## YOUR ASSIGNMENT
Lines containing "effective" should be pulled from the material below.

## RECORD SET
/-! ## The Cuhan link (03; 02 R55, R56; 04 R128) -/

/-- Frames in ACTIVE, and what keeps the link there (parts of 03 R70, R74, R76, R81, R84 to R91, R106). -/
def Obligations.LinkServiceCompletes : Prop :=
  -- FRAME_RECEIVE in ACTIVE, with no symbol in error: a good frame that is no error is counted in the window and served
  (∀ (p : PortNo) (f : LinkFrame) (s : State), f.wf = true → s.linkState p.val = stActive → s.role p.val ≠ roleCell →
      (s.port p.val).pcs.rxBad = false → frameCrcOk f = true → s.frameIllegal p.val f = none → s.dataFault p.val f = none →
      Completes (.frameReceive p f { words := [], marks := [] }) s fun t => ∃ u : State, t = (u.serveFrame p.val f).activityUpd ∧
        u.get (LNK_ERR_WIN.frames p.val) = min (s.get (LNK_ERR_WIN.frames p.val) + 1) (2 ^ 24 - 1) ∧
        u.get (LNK_ERR_WIN.fec_uncorr p.val) = s.get (LNK_ERR_WIN.fec_uncorr p.val) ∧
        u.port p.val = { s.port p.val with pcs := { (s.port p.val).pcs with rxPos := ((s.port p.val).pcs.rxPos + 1) % 5, rxBad := false } } ∧
        SameBut [(LNK_ERR_WIN.reg p.val).addr] { s with ports := u.ports } u) ∧
  -- what serving is for a DATA frame of the sequence expected that acknowledges nothing new and carries nothing else: the next sequence is
  -- expected, and its flits are taken in order
  (∀ (p : Nat) (f : LinkFrame) (s : State), p < 64 → s.linkState p = stActive → f.ackSeq.toNat = s.get (LNK_ESCROW.oldest p) → f.nak = false →
      18 ≤ f.cr0Class.toNat → 18 ≤ f.cr1Class.toNat → f.qs0v = false → f.qs1v = false → f.ftype = 1 → f.seq.toNat = (s.port p).rxNext →
      ∃ u : State, s.serveFrame p f = (slotsOf f).foldl (fun s x => s.acceptFlit p x) u ∧ (u.port p).rxNext = ((s.port p).rxNext + 1) % 2 ^ 24 ∧
        (u.port p).nakHold = false ∧ (u.port p).vault = (s.port p).vault ∧ u = { s with ports := u.ports }) ∧
  -- a repeat of such a frame, from behind what is expected, has no effect, but that one marked as replayed is counted
  (∀ (p : Nat) (f : LinkFrame) (s : State), s.linkState p = stActive → f.ackSeq.toNat = s.get (LNK_ESCROW.oldest p) → f.nak = false →
      18 ≤ f.cr0Class.toNat → 18 ≤ f.cr1Class.toNat → f.qs0v = false → f.qs1v = false → f.ftype = 1 → f.seq.toNat ≠ (s.port p).rxNext →
      behind f.seq.toNat (s.port p).rxNext = true →
      s.serveFrame p f = if f.replayed = true then s.modPort p fun q => { q with replayedIn := q.replayedIn + 1 } else s) ∧
  -- a credit return lowers what counts as used of the class, and is noted in the total received
  (∀ (p c n : Nat) (s : State), p < 64 → c < 18 →
      (s.takeCredit p c n).get (LNK_VAULT_USED.used p c) = s.get (LNK_VAULT_USED.used p c) - n ∧
      tcnt ((s.takeCredit p c n).port p).receivedTotal c = (tcnt (s.port p).receivedTotal c + n) % 2 ^ 32 ∧
      SameBut [(LNK_VAULT_USED.reg p c).addr] { s with ports := (s.takeCredit p c n).ports } (s.takeCredit p c n)) ∧
  -- a corrupt frame in ACTIVE is counted and nothing of it is used: the port asks for it again
  (∀ (p : PortNo) (f : LinkFrame) (s : State), f.wf = true → s.linkState p.val = stActive → s.role p.val ≠ roleCell → frameCrcOk f = false →
      Completes (.frameReceive p f { words := [], marks := [] }) s fun t => ∃ u : State,
        t = ((((u.bump (LNK_CNT_CORRUPT.ev p.val)).modPort p.val fun q => { q with goodFrames := 0 }).nakCause p.val).askCreditSync p.val).activityUpd ∧
        u.get (LNK_ERR_WIN.frames p.val) = min (s.get (LNK_ERR_WIN.frames p.val) + 1) (2 ^ 24 - 1) ∧
        SameBut [(LNK_ERR_WIN.reg p.val).addr] { s with ports := u.ports } u) ∧
  -- that is a NAK in the next frame, while none is being waited for and the window's 1,024 are not used up
  (∀ (p : Nat) (s : State), p < 64 → (s.port p).nakHold = false → s.get (LNK_ERR_WIN.naks p) < 1024 → ∃ v : State,
      s.nakCause p = v.bump (LNK_CNT_NAK.ev p) ∧ (v.port p).nakPending = true ∧ (v.port p).nakHold = true ∧ (v.port p).nakAt = s.clk ∧
      v.get (LNK_ERR_WIN.naks p) = s.get (LNK_ERR_WIN.naks p) + 1 ∧ SameBut [(LNK_ERR_WIN.reg p).addr] { s with ports := v.ports } v) ∧
  -- FRAME_SEND in ACTIVE with nothing to replay or to say: new flits go in a DATA frame of the next sequence, which is kept
  (∀ (p : PortNo) (s t : State) xs, s.linkState p.val = stActive → s.role p.val ≠ roleCell → (s.port p.val).pcs.mark = 0 →
      s.tryQuiet p.val = s → (s.port p.val).ctrlQ = [] → (s.port p.val).replayQ = [] → (s.port p.val).quietSent = false → s.stopping = false →
      (s.port p.val).escrow.length < s.get (LNK_ESCROW.depth p.val) → s.fillSlots p.val 15 = (xs, t) → xs ≠ [] →
      Completes (.frameSend p) s fun t' =>
        t' = (((t.set (LNK_ESCROW.next p.val) ((t.get (LNK_ESCROW.next p.val) + 1) % 2 ^ 24)).modPort p.val fun q =>
          { q with escrow := q.escrow ++ [{ seq := t.get (LNK_ESCROW.next p.val), slots := xs }], ackRunning := true }).buildFrame p.val
            (.data (t.get (LNK_ESCROW.next p.val)) false xs))) ∧
  -- with no flit to send, an IDLE frame
  (∀ (p : PortNo) (s t : State), s.linkState p.val = stActive → s.role p.val ≠ roleCell → (s.port p.val).pcs.mark = 0 →
      s.tryQuiet p.val = s → (s.port p.val).ctrlQ = [] → (s.port p.val).replayQ = [] → s.fillSlots p.val 15 = ([], t) →
      Completes (.frameSend p) s fun t' => t' = s.buildFrame p.val .idle) ∧
  -- a frame so built is whole, carries the next frame expected and what it is to carry, and goes out and into the PCS
  (∀ (p : Nat) (y : Payload) (s : State), ∃ (u : State) (f : LinkFrame),
      s.buildFrame p y = (u.emit (.frame p f)).pcsSend p 5 (frameAll f) ∧ frameCrcOk f = true ∧
      f.ackSeq = BitVec.ofNat 24 (s.port p).rxNext ∧ f.nak = (s.port p).nakPending ∧
      match y with
      | .data q r xs => f.ftype = 1 ∧ f.seq = BitVec.ofNat 24 q ∧ f.replayed = r ∧ (xs.length ≤ 15 → f.wf = true ∧ f.flits.take xs.length = xs.map (·.slot.flit))
      | .idle => f.ftype = 2 ∧ f.wf = true ∧ f.replayed = false
      | .ctrl _ => f.ftype = 3 ∧ f.seq = 0 ∧ f.replayed = false) ∧
  -- after 16,384 groups of frames five frame slots go to a marker group, of which the first brings the eight codewords
  (∀ (p : PortNo) (s : State), (s.port p.val).pcs.mark = 5 → Completes (.frameSend p) s fun t =>
      (t.port p.val).pcs.mark = 4 ∧ (t.port p.val).escrow = (s.port p.val).escrow ∧
      t.out = List.replicate 8 (.codeword p.val (byLane (s.lanesNow p.val) (markWord (s.lanesNow p.val)))) ++ s.out ∧
      t = { s with ports := t.ports, out := t.out }) ∧
  -- ACK_TIMER_EXPIRY: replay from the oldest frame held; the frames from there on are to be sent again
  (∀ (p : PortNo) (s : State), s.linkState p.val = stActive → (s.port p.val).ackRunning = true →
      Completes (.ackTimerExpiry p) s fun t => t = s.startReplay p.val (s.get (LNK_ESCROW.oldest p.val))) ∧
  (∀ (p q : Nat) (s : State), s.get (LNK_ERR_WIN.failed_replays p) = 0 → (s.port p).lastReplay ≠ some q →
      ∃ u : State, s.startReplay p q = u.modPort p (fun t =>
        { t with lastReplay := some q, replayFrom := some q, replayAt := u.clk, ackRunning := true,
                 replayQ := (t.escrow.map (·.seq)).dropWhile fun x => behind x q }) ∧ u.ports = s.ports) ∧
  -- ERROR_WINDOW_END: the counts of the window restart
  (∀ (p : PortNo) (s : State), Completes (.errorWindowEnd p) s fun t => t.get (LNK_ERR_WIN.naks p.val) = 0 ∧
      t.get (LNK_ERR_WIN.fec_uncorr p.val) = 0 ∧ t.get (LNK_ERR_WIN.frames p.val) = 0 ∧
      t.get (LNK_ERR_WIN.failed_replays p.val) = s.get (LNK_ERR_WIN.failed_replays p.val) ∧ (t.port p.val).winCorr = [] ∧
      SameBut [(LNK_ERR_WIN.reg p.val).addr] { s with ports := t.ports } t) ∧
  -- SIGNAL_LOSS: a lane in use is a cause of link down (4); another only loses its signal
  (∀ (p : PortNo) (l : Fin 8) (s : State), Completes (.signalLoss p l) s fun t => ∃ u : State, u.get (PRT_LANE_STAT.signal p.val l.val) = 0 ∧
      SameBut [(PRT_LANE_STAT.reg p.val l.val).addr] s u ∧
      t = (if s.get (PRT_LANE_STAT.active p.val l.val) ≠ 0 then u.linkDown p.val 4 else u).activityUpd) ∧
  -- what such a cause does to an ACTIVE link: its code is kept, LINK_DOWN is raised, and the port starts a reset
  (∀ (p cause : Nat) (s : State), p < 64 → cause < 16 → s.linkState p = stActive → ∃ u : State,
      s.linkDown p cause = ((u.startReset p).adverted (s.role p)).settle ∧ u.get (LNK_STAT.down_cause p) = cause ∧ u.linkState p = stActive ∧
      (∃ x, u.clhIn = recInsert x s.clhIn ∧ x.kind = kLINK_DOWN ∧ x.src = srcOf 0x10 p ∧ x.detail = cause) ∧ u.ports = s.ports) ∧
  -- and what starting a reset does, on a port that has a role within its limit: it is in RESET_ENTRY, in its role, with nothing of the
  -- training before; from ACTIVE, QUIET, HELD or DISABLED its reset limit runs anew
  (∀ (p : Nat) (s : State), p < 64 → s.get (PRT_ROLE.role p) ≠ 0 → s.overLimit p = false → s.recovering = false → s.ownAbsent = false →
      s.get (LNK_RESET_LIMIT.limit_us p) ≠ 0 →
      ((s.startReset p).linkState p = 1 ∧ (s.startReset p).get (PRT_ROLE.effective p) = s.get (PRT_ROLE.role p) ∧
        ((s.startReset p).port p).ctrlQ = [] ∧ ((s.startReset p).port p).ctrlIn = [] ∧ ((s.startReset p).port p).escrow = (s.port p).escrow ∧
        ((s.startReset p).port p).vault = (s.port p).vault ∧
        (s.linkState p ∈ [0, 8, 9, 10] → ((s.startReset p).port p).limitRunning = true ∧ ((s.startReset p).port p).outOfService = false))) ∧
  -- in recovery boot it stays in DISABLED; a device that its cabling plan lacks is held with code 0x14
  (∀ (p : Nat) (s : State), p < 64 → s.recovering = true → (s.startReset p).linkState p = 0 ∧ (s.startReset p).get (PRT_ROLE.effective p) = 0) ∧
  (∀ (p : Nat) (s : State), s.get (PRT_ROLE.role p) ≠ 0 → s.overLimit p = false → s.recovering = false → s.ownAbsent = true →
    ∃ u : State, s.startReset p = u.holdPort p 0x14 ∧ u.linkState p = s.linkState p) ∧
  -- LINK_RESET_WRITE: a port in HELD or DISABLED starts its reset; on another it is a cause of link down (8)
  (∀ (wr : Writer) (p : PortNo) (s : State), s.Lands wr (LNK_CTL.reg p.val).addr → Completes (.linkResetWrite wr p) s fun t =>
      t = (if s.linkState p.val = 0 ∨ s.linkState p.val = 10 then (s.startReset p.val).settle else s.linkDown p.val 8)) ∧
  -- CREDIT_SYNC: the oldest that has come restores credits
  (∀ (p : PortNo) (s : State) x l r, (s.port p.val).ctrlIn = x :: r → x.msg = .creditSync l →
      Completes (.creditSync p) s fun t => t = (s.modPort p.val fun q => { q with ctrlIn := r }).syncCredits p.val l x.since) ∧
  -- which, where the peer has returned of each class what had come, changes nothing
  (∀ (p : Nat) (s : State) l since, (∀ c, c < 18 → tcnt (s.port p).receivedTotal c < 2 ^ 32 ∧
      (l.getD c 0 + tcnt since c) % 2 ^ 32 = tcnt (s.port p).receivedTotal c) → s.syncCredits p l since = s) ∧
  -- CREDIT_SYNC_REQ, the oldest that has come, and CREDIT_SYNC_PERIOD: a CREDIT_SYNC is to be sent, in the one case as an answer
  (∀ (p : PortNo) (s : State) x r, (s.port p.val).ctrlIn = x :: r → x.msg = .creditSyncReq → (s.port p.val).ctrlQ = [] →
      Completes (.creditSyncReq p) s fun t => (t.port p.val).ctrlIn = r ∧
        (t.port p.val).ctrlQ = [{ msg := .creditSync [], waited := 0, answer := true }] ∧ t = { s with ports := t.ports }) ∧
  (∀ (p : PortNo) (s : State), s.linkState p.val = stActive → (s.port p.val).ctrlQ = [] →
      Completes (.creditSyncPeriod p) s fun t =>
        (t.port p.val).ctrlQ = [{ msg := .creditSync [], waited := 0, answer := false }] ∧ t = { s with ports := t.ports }) ∧
  -- its totals are those of the frame in which it goes
  (∀ (p : Nat) (s : State) l, s.ctrlStamp p (.creditSync l) = (.creditSync (list18 (s.port p).returnedTotal), s)) ∧
  -- REACH_WRITE: set for the next training while the claims total at most 8 km; refused otherwise, with a record; bit 8 clears the mark of
  -- an earlier refusal
  (∀ (wr : Writer) (p : PortNo) (v : Word) (s : State), s.Lands wr (LNK_REACH.reg p.val).addr → Completes (.reachWrite wr p v) s fun t =>
      if 4 < bf v.toNat 0 3 ∨ s.get (PRT_ROLE.role p.val) = roleCell ∨
          8 < (ports64.map fun q => max (if q = p.val then bf v.toNat 0 3 else s.get (LNK_REACH.km q)) (s.get (LNK_REACH.granted q))).sum then
        t.get (LNK_REACH.refused p.val) = 1 ∧ t.get (LNK_REACH.km p.val) = s.get (LNK_REACH.km p.val) ∧
        ∃ x, t.clhIn = recInsert x s.clhIn ∧ x.kind = kREACH_REFUSED
      else t.get (LNK_REACH.km p.val) = bf v.toNat 0 3 ∧
        t.get (LNK_REACH.refused p.val) = (if bit v.toNat 8 = true then 0 else s.get (LNK_REACH.refused p.val)) ∧
        SameBut [(LNK_REACH.reg p.val).addr] s t)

## WRITTEN ANSWER
      ((s.startReset p).linkState p = 1 ∧ (s.startReset p).get (PRT_ROLE.effective p) = s.get (PRT_ROLE.role p) ∧
  (∀ (p : Nat) (s : State), p < 64 → s.recovering = true → (s.startReset p).linkState p = 0 ∧ (s.startReset p).get (PRT_ROLE.effective p) = 0) ∧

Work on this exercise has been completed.